Il serait réducteur de ne limiter Cronenberg qu'à un seul et unique genre, alors que ses oeuvres présentes toujours quelque chose de beaucoup plus profond, rimant souvent avec le drame, alors que sa forme étale souvent tripailles ou sexe. Ceci étant dit, ce Vidéodrome est à réserver à un public averti. L'auteur avait laissé le sexe de côté dans ses précédentes oeuvres, laissant à croire qu'il avait abandonné cet aspect avec Frissons, mais il semble qu'il avait encore quelques choses à dire sur le sujet. Un sujet, mais aussi de nombreux autres, que ça soit l'influence de la télé, l'auto-destruction, et évidemment hallucinations et paranoïa. Ces trois derniers points sont d'ailleurs tellement présents que l'on aurait presque l'impression de nager dans une oeuvre de Philip K. Dick (et ce ne sera probablement pas par hasard si Cronenberg adaptera quelques années plus tard Le Festin Nu, roman de William S. Burroughs, très proche du romancier).

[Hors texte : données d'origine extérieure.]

/-- The link port (spec/11 R163): the phase, the request bytes clocked in, the bytes clocked out in the present phase, and the
reply of the exchange. -/
structure LinkPort where
  phase : Phase
  received : List Byte
  sent : Nat
  reply : Option Reply
  deriving DecidableEq, Repr

/-- The link port with no exchange (spec/11 R175). -/
def LinkPort.idle : LinkPort := ⟨.idle, [], 0, none⟩

/-- What a notice tells (spec/11 R172, R176). -/
inductive NoticeBody where
  | pass (state : PassState) (cause : Option EndCause) (cues : Nat)
  | lock (x : Side) (state : LockState)
  | line (i : Fin 6) (high : Bool)
  | stall (begins : Bool) (line : Fin 6)
  | lossSide (x : Side)
  | lossStream (i : Fin 8)
  | defectsFull (kind : DefectKind)
  | cue (body : CueBody) (late : Bool)
  deriving DecidableEq, Repr

/-- A notice with its origin index (spec/11 R172). -/
structure Notice where
  body : NoticeBody
  origin : Nat
  deriving DecidableEq, Repr

/-- The notice queue, oldest first, and the lost-notice count (spec/11 R172). -/
structure NoticeQueue where
  queue : List Notice
  lost : Nat
  deriving DecidableEq, Repr

/-! ### The part -/

/-- The model's own clock: `ticks` counts the wide ticks of idle steps and selects the free values on the input pins (log 3);
`lineReset` is the RESET input held at its active level (spec/11 R175). -/
structure Clock where
  ticks : Nat
  lineReset : Bool
  deriving DecidableEq, Repr

/-- The state of the AT440 and its queue of waiting commands. -/
structure State where
  pending : List Instr
  clock : Clock
  cfe : FrontEnd
  crg : CaptureRing
  rtr : PerSide Tracker
  lvm : PerTrack Monitor
  dfl : DefectList
  rsp : PerSide Resampler
  sas : PerStream Stream
  oq : OutputQueue
  sns : SenseUnit
  psc : PassController
  link : LinkPort
  notices : NoticeQueue
  deriving DecidableEq, Repr

/-- Why a step would stop with a fault. The spec describes no stop of the block, so no command ends in one (log 17). -/
inductive Fault where
  /-- Raised by nothing: the spec gives the AT440 no event that stops it. Safe. -/
  | neverRaised
  deriving DecidableEq, Repr

/-- Why a step would be refused. -/
inductive Refusal where
  /-- Raised by an arm of exec whose command has no meaning yet; none is left. Safe. -/
  | notModelled (mnemonic : String)
  deriving DecidableEq, Repr

/-- The part after RESET is released: every value as the tables of resets give it (spec/01 R17, spec/02 R41, spec/03 R55,
spec/04 R73, spec/05 R88, spec/06 R98, spec/07 R117, spec/08 R131, spec/09 R147, spec/10 R162, spec/11 R175). The debounced
levels are those of the first samples, here LOW (log 1). -/
def State.reset : State where
  pending := []
  clock := ⟨0, false⟩
  cfe := ⟨.stopped, 0, 0, [], .all false, .all .idle⟩
  crg := ⟨.all [], 0, none, .all false, .all false, .all false, .all false⟩
  rtr := .all
    { source := .none, pEff := 0, left := .cleared, right := .cleared, sums := .zero, lock := .off, confirm := 0, hold := 0,
      acqCount := 0, acqN := 0, acqP := 0, lastAccepted := 33554432, lower := 32212254, upper := 34896610, table := [],
      displaced := none, windows := 0, final := 0, skewList := [], boundary := none }
  lvm := .all
    { monitored := false, lift := false, gMax := 8192, memory := 0, level := 0, ticks := 0, peak := 0, state := .quiet,
      runCount := 0, runFirst := 0, span := none, records := [], finalTick := none, settled := 0, boundary := none }
  dfl := .empty
  rsp := .all { state := .off, position := 0, frames := 0, passed := none, loss := false, wait := .none, baseSkew := 0 }
  sas := .all .cleared
  oq := .empty
  sns :=
    { lines := .all ⟨false, 0, .disarmed⟩, reference := false, tacho := 0, tLast := none, fresh := false, stalled := false,
      timer := none, splices := [], discarded := 0 }
  psc :=
    { state := .idle, cause := none, startPending := false, armed := false, stored := .default, pass := .default,
      nominal := 33554432, coefficients := .B, cues := [] }
  link := .idle
  notices := ⟨[], 0⟩

end Sys2Proof.Machine
end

Notre protagoniste, interprété par James Woods, est le parfait prototype du personnage vierge qui travaille pourtant dans une industrie répugnante. Il diffuse des programmes pour adultes qu'il ne regarde pas, jusqu'au jour où il découvrira Vidéodrome, si réel qu'il en deviendra accroc, hypnotisé, au point de se construire un monde aussi fou, réel enfer dans lequel il tentera de devenir le héros, alors que la chose est claire dès le début, c'est une descente aux enfers, et non l'apogée d'un Homme.
Bref, Vidéodrome se classe parmi les oeuvres les plus étranges visuellement, et sera une sorte de prémisse au Festin Nu. Tout n'est qu'illusion, l'inimaginable se matérialise, et toutes les curiosités sont permises, comme le ventre de Woods se transformant en lecteur VHS, ou encore sa main qui devenant une arme à feu mutante (ce dont on se rappellera en visionnant Existenz). Visuellement Cronenberg prend de plus en plus ses aises, et les effets-spéciaux se montrent réellement bluffant, que ça soit ceux tout public, dont Woods enfonçant la tête dans une télé, de même que pour les plus gores, dont une explosion de chaire et de boyaux bien répugnante.

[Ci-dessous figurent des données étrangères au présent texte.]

-- ==== Sys2Proof/Machine/Codes.lean ====
section
/-! DEFINITION. The codes of section 11.8 (spec/11 R176) and of the reply statuses (R167), and the layouts of replies, block
headers, defect records and notice records. -/

namespace Sys2Proof.Machine

/-! ### Codes -/

/-- Side codes. -/
def sideCode : Side → Nat
  | .A => 0
  | .B => 1

/-- Side source codes. -/
def SideSource.code : SideSource → Nat
  | .none => 0
  | .biasL => 1
  | .biasR => 2
  | .biasBoth => 3
  | .deck => 4

/-- Pass state codes. -/
def PassState.code : PassState → Nat
  | .idle => 0
  | .armed => 1
  | .running => 2
  | .draining => 3
  | .ended => 4

/-- End cause codes; absent is 0. -/
def EndCause.code : EndCause → Nat
  | .stopped => 1
  | .endLine => 2
  | .stall => 3
  | .limit => 4
  | .aborted => 5

/-- The code of an end cause that may be absent. -/
def causeCode : Option EndCause → Nat
  | none => 0
  | some c => c.code

/-- Lock state codes. -/
def LockState.code : LockState → Nat
  | .off => 0
  | .search => 1
  | .confirm => 2
  | .locked => 3
  | .hold => 4
  | .lapsed => 5

/-- Disposition codes. -/
def Disposition.code : Disposition → Nat
  | .lifted => 1
  | .limited => 2
  | .unlifted => 3

/-- Stream source codes. -/
def StreamSource.code : StreamSource → Nat
  | .side .A _ _ => 0
  | .side .B _ _ => 1
  | .raw _ => 2

/-- Channels: bit 0 L and bit 1 R of a side, or the track mask. -/
def StreamSource.channelCode : StreamSource → Nat
  | .side _ l r => boolCode l + 2 * boolCode r
  | .raw ts => trackMask ts

/-- Format codes. -/
def SampleFormat.code : SampleFormat → Nat
  | .s16 => 0
  | .s24 => 1
  | .s32 => 2

/-- Line action codes. -/
def LineAction.code : LineAction → Nat
  | .none => 0
  | .tacho => 1
  | .start => 2
  | .stop => 3
  | .mark => 4
  | .splice => 5

/-- Edge codes. -/
def Edge.code : Edge → Nat
  | .rise => 0
  | .fall => 1
  | .both => 2

/-- Sticky flag codes. -/
def Sticky.code : Sticky → Nat
  | .disarmed => 0
  | .armed => 1
  | .tripped => 2

/-- Skew mode codes. -/
def SkewMode.code : SkewMode → Nat
  | .manual => 0
  | .auto => 1

/-- Detect band codes. -/
def DetectBand.code : DetectBand → Nat
  | .reference => 0
  | .programme => 1

/-- Reply status codes (spec/11 R167). -/
def Status.code : Status → Nat
  | .ok => 0x00
  | .adjusted => 0x01
  | .late => 0x02
  | .already => 0x08
  | .empty => 0x09
  | .notFound => 0x0A
  | .state => 0x10
  | .badValue => 0x11
  | .badKind => 0x12
  | .badLength => 0x13
  | .checkFailed => 0x14
  | .full => 0x15
  | .badSetup => 0x17

/-! ### Layouts -/

/-- One byte of a code. -/
def code1 (n : Nat) : List Byte :=
  bytesOfNat 1 n

/-- The flags byte of a block header: UNLOCKED, HELD, LIFTED, LIMITED, LOST, FINAL, PARTIAL, REVERSED from bit 0 (spec/11 R176). -/
def Block.flagCode (b : Block) : Nat :=
  boolCode b.flags.unlocked + 2 * boolCode b.flags.held + 4 * boolCode b.flags.lifted + 8 * boolCode b.flags.limited +
    16 * boolCode b.flags.lost + 32 * boolCode b.finalFlag + 64 * boolCode b.partialFlag + 128 * boolCode b.reversed

/-- The header fields before the block CRC (spec/11 R176). -/
def Block.headFields (b : Block) : List Byte :=
  code1 b.stream.val ++ code1 b.flagCode ++ bytesOfNat 2 b.frames ++ bytesOfNat 5 b.emit ++ bytesOfInt 5 b.order ++
    bytesOfNat 5 b.first ++ bytesOfNat 5 b.last ++ code1 b.source.code ++ code1 b.source.channelCode ++ code1 b.format.code

/-- The three pad bytes of a block header (spec/11 R176). -/
def headPad : List Byte :=
  [0, 0, 0]

/-- The block CRC: over the header less the CRC field, then the sample data (spec/08 R127). -/
def Block.check (b : Block) : BitVec 16 :=
  crc16 (b.headFields ++ headPad ++ b.data)

/-- The block record: the 32-byte header and the sample data (spec/08 R129, spec/11 R176). -/
def Block.record (b : Block) : List Byte :=
  b.headFields ++ bytesOfNat 2 b.crc.toNat ++ headPad ++ b.data

/-- A defect record, 20 bytes; TAKE_DEFECTS hands out SETTLED entries, whose state code is 2 (spec/11 R176). -/
def DefectEntry.record (e : DefectEntry) : List Byte :=
  code1 e.kind.rank ++ code1 (trackMask e.tracks) ++ code1 2 ++
    code1 (boolCode e.untimed + 2 * boolCode e.stream.isSome + 4 * boolCode e.depth.isSome) ++
    bytesOfNat 5 e.start ++ bytesOfNat 5 e.length ++ bytesOfNat 2 (e.depth.getD 0) ++
    code1 ((e.disposition.map (·.code)).getD 0) ++
    code1 (match e.stream with
      | some i => i.val
      | none => 255) ++ [0, 0]

/-- The two details of a notice: two bytes and four bytes (spec/11 R176). -/
def NoticeBody.details : NoticeBody → List Byte × List Byte
  | .pass st cause n => (bytesOfNat 2 st.code, code1 (causeCode cause) ++ code1 n ++ [0, 0])
  | .lock x st => (bytesOfNat 2 (sideCode x), bytesOfNat 4 st.code)
  | .line i high => (bytesOfNat 2 i.val, bytesOfNat 4 (boolCode high))
  | .stall begins i => (bytesOfNat 2 (boolCode (!begins)), bytesOfNat 4 i.val)
  | .lossSide x => (bytesOfNat 2 (sideCode x), bytesOfNat 4 Config.lostLength)
  | .lossStream i => (bytesOfNat 2 (0x10 + i.val), bytesOfNat 4 Config.lostLength)
  | .defectsFull k => (bytesOfNat 2 k.rank, bytesOfNat 4 Config.defectEntries)
  | .cue b late => (code1 b.kind ++ code1 b.targetCode, bytesOfNat 4 (boolCode late))

/-- Notice kind codes (spec/11 R176). -/
def NoticeBody.code : NoticeBody → Nat
  | .pass _ _ _ => 1
  | .lock _ _ => 2
  | .line _ _ => 3
  | .stall _ _ => 4
  | .lossSide _ => 5
  | .lossStream _ => 5
  | .defectsFull _ => 6
  | .cue _ _ => 7

/-- A notice record, 12 bytes (spec/11 R176). -/
def Notice.record (n : Notice) : List Byte :=
  code1 n.body.code ++ n.body.details.1 ++ n.body.details.2 ++ bytesOfNat 5 n.origin

/-- The bytes of a reply that its CRC covers: kind, status, length, payload (spec/11 R164, R165). -/
def Reply.body (r : Reply) : List Byte :=
  [r.kind] ++ code1 r.status.code ++ bytesOfNat 2 r.payload.length ++ r.payload

/-- The reply frame: 5Ah, the body, and the CRC (spec/11 R164, R176). -/
def Reply.frame (r : Reply) : List Byte :=
  [0x5A#8] ++ r.body ++ bytesOfNat 2 (crc16 r.body).toNat

/-- The layout of a SET_SIDE payload (spec/11 R176). -/
def sideBytes (x : Side) (g : SideSettings) : List Byte :=
  code1 (sideCode x) ++ code1 (boolCode g.enabled) ++ code1 g.source.code ++ bytesOfNat 2 g.pNom ++ bytesOfNat 2 g.tNom ++
    bytesOfNat 2 g.window ++ code1 g.speedWindow ++ code1 g.smoothing ++ code1 g.confirm ++ code1 g.holdLimit ++
    code1 g.acquire ++ code1 g.skewMode.code ++ code1 g.detectBand.code ++ bytesOfNat 2 g.dThr ++ bytesOfNat 2 g.rThr ++
    code1 g.debounce ++ code1 (boolCode g.lift) ++ bytesOfNat 2 g.gMax

/-- The layout of a SET_PASS payload (spec/11 R176). -/
def passBytes (p : PassSettings) : List Byte :=
  bytesOfNat 3 p.rate ++ code1 p.factor ++ code1 p.stallCount ++ code1 (boolCode p.stopOnStall) ++ bytesOfNat 2 p.spliceLead ++
    bytesOfNat 2 p.spliceGuard ++ code1 p.highWater ++ code1 (boolCode p.noticeAttention)

/-- The layout of a SET_STREAM payload (spec/11 R176). -/
def streamBytes (i : Fin 8) (d : Descriptor) : List Byte :=
  code1 i.val ++ code1 (boolCode d.enabled) ++ code1 d.source.code ++ code1 d.source.channelCode ++ code1 d.format.code ++
    bytesOfNat 2 d.framesPerBlock

/-- The layout of a SET_LINE payload (spec/11 R176). -/
def lineBytes (i : Fin 6) (g : LineSetting) : List Byte :=
  code1 i.val ++ code1 g.action.code ++ code1 g.edge.code ++ bytesOfNat 2 g.debounce ++ code1 (boolCode g.notice)

/-- The four value bytes of a cue; bytes its kind does not use are 00h (spec/11 R176, log 13). -/
def CueBody.valueBytes : CueBody → List Byte
  | .source _ s none => code1 s.code ++ [0, 0, 0]
  | .source _ s (some p) => code1 s.code ++ [1] ++ bytesOfNat 2 p
  | .lift _ on => code1 (boolCode on) ++ [0, 0, 0]
  | .gMax _ v => bytesOfNat 2 v ++ [0, 0]
  | .skew _ v => bytesOfInt 1 v ++ [0, 0, 0]
  | .mark _ => [0, 0, 0, 0]

/-- The layout of a POST_CUE payload (spec/11 R176). -/
def cueBytes (c : Cue) : List Byte :=
  bytesOfNat 5 c.position ++ code1 c.body.kind ++ code1 c.body.targetCode ++ c.body.valueBytes

end Sys2Proof.Machine
end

Au-delà de ces points, le film repose beaucoup sur James Woods, qui livrait une interprétation étonnante dans la peau de cet homme dont la vie bascule; inconnu à l'époque, il supplante pourtant Deborah Harry, aka Blondie, dont le nom était celui encadré sur l'affiche afin de le vendre.
Pour conclure, les amateurs de critiques de la télé, de la pornographie, mais aussi de thrillers, trouveront ici une curiosité diablement passionnante, pour peu qu'ils se laissent happer par cet univers. Les moins friands de ce type de dégringolades psychédéliques auront en revanche du mal à accrocher, de même qu'à en comprendre l'histoire et la finalité, le tout suivant une narration réservée à un public particulier.
Mention spéciale pour James Woods, qui à une époque où il était totalement inconnu, se retrouve sur les devants de la scène et projeté dans une oeuvre folle où il peut se permettre de nous montrer toutes les facettes de son talent, chose qui lui aura été moins facile par la suite, ses rôles devenant bien plus mainstream.